-- Input material follows --

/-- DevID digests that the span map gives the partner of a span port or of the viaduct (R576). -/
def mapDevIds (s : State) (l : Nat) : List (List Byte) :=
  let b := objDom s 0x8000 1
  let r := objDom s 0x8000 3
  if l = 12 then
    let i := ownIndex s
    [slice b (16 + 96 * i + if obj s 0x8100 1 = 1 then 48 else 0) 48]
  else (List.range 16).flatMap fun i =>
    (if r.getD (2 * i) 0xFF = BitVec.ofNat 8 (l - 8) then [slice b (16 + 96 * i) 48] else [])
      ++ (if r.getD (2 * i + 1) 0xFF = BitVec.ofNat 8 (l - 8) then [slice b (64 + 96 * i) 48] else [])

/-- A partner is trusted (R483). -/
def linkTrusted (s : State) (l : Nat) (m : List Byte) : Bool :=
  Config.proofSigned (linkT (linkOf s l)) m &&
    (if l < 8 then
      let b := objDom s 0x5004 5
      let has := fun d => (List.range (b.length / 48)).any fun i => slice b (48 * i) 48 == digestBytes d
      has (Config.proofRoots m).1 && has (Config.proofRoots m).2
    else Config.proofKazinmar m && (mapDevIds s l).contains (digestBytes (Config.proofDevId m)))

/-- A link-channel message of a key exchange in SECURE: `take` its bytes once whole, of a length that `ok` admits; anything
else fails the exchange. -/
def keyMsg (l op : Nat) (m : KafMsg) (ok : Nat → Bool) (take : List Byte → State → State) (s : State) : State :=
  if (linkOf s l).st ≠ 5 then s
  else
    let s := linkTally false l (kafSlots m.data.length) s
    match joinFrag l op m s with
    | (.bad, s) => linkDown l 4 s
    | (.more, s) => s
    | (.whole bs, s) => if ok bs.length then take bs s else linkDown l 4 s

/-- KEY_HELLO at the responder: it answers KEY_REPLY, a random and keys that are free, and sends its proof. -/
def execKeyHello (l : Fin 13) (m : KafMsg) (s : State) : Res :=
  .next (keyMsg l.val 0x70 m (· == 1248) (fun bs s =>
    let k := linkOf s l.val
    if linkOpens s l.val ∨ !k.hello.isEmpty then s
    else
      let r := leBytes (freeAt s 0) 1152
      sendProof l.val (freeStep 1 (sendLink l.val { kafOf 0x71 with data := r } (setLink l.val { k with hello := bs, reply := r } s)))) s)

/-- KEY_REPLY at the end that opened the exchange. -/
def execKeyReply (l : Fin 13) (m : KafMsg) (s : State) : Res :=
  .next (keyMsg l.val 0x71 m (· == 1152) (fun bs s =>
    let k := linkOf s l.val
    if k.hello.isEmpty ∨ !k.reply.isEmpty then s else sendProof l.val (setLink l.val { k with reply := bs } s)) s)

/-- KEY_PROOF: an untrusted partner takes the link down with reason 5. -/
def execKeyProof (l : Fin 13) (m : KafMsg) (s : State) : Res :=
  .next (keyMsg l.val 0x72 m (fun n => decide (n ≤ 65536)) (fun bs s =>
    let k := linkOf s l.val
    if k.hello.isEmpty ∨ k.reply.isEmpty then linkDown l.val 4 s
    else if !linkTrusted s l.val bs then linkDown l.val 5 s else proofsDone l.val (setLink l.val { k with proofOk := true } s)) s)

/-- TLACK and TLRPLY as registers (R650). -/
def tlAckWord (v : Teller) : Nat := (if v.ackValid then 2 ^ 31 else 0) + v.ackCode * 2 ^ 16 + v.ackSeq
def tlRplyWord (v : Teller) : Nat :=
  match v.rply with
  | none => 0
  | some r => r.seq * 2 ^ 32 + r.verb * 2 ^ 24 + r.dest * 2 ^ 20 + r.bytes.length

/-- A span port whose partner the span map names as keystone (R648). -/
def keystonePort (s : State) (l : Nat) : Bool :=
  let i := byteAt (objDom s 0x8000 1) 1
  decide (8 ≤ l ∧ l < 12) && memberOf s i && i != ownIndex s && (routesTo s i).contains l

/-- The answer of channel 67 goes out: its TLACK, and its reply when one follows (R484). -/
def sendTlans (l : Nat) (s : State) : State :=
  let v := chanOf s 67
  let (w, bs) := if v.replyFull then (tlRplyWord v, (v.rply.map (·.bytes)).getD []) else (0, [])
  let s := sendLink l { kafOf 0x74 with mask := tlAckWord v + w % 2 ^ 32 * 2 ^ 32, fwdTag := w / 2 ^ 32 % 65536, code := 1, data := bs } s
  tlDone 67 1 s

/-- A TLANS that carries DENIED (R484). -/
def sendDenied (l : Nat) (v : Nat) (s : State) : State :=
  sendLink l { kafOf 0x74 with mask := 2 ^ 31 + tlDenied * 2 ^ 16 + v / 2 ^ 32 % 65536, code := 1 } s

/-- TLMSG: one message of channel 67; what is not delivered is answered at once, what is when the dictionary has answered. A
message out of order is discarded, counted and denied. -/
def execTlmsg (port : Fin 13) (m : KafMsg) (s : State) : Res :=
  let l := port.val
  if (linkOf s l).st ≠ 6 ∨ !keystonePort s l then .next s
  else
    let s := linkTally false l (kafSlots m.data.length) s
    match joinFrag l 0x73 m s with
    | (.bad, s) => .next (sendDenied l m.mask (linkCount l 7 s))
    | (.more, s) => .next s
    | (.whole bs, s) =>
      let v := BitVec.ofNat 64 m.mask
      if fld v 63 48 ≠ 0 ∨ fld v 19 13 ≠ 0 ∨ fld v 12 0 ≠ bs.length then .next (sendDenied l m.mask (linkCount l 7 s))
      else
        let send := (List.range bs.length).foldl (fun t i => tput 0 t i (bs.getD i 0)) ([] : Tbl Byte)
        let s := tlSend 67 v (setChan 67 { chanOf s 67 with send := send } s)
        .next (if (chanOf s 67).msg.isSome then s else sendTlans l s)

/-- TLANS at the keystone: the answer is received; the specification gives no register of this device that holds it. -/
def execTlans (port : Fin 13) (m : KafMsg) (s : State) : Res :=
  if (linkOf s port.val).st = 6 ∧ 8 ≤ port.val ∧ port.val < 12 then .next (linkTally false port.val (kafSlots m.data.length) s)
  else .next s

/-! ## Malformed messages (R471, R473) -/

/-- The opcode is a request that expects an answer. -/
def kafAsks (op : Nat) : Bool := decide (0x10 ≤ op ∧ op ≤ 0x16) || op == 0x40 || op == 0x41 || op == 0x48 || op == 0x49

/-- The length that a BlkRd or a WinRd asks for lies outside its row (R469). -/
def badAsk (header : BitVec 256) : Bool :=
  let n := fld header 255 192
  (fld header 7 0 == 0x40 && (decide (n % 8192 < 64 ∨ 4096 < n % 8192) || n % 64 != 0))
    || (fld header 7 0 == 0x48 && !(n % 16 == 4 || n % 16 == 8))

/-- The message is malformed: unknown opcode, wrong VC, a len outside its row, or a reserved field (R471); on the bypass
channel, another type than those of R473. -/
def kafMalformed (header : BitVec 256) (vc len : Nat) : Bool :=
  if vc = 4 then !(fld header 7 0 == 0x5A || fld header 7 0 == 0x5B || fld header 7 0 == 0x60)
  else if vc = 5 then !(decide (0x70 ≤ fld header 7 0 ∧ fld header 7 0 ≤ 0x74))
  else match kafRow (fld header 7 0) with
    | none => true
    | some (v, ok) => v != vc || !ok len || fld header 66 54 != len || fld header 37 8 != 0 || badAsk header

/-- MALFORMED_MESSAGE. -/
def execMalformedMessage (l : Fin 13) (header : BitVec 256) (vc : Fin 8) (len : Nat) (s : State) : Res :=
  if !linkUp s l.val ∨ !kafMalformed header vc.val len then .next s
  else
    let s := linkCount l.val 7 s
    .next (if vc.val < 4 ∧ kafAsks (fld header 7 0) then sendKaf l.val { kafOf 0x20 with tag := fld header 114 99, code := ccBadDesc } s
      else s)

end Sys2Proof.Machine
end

-- Input material concluded --

What the exercise asks » The string "kafAsks" may appear on lines of the data above; give the number of those lines and nothing more.

Task result » 2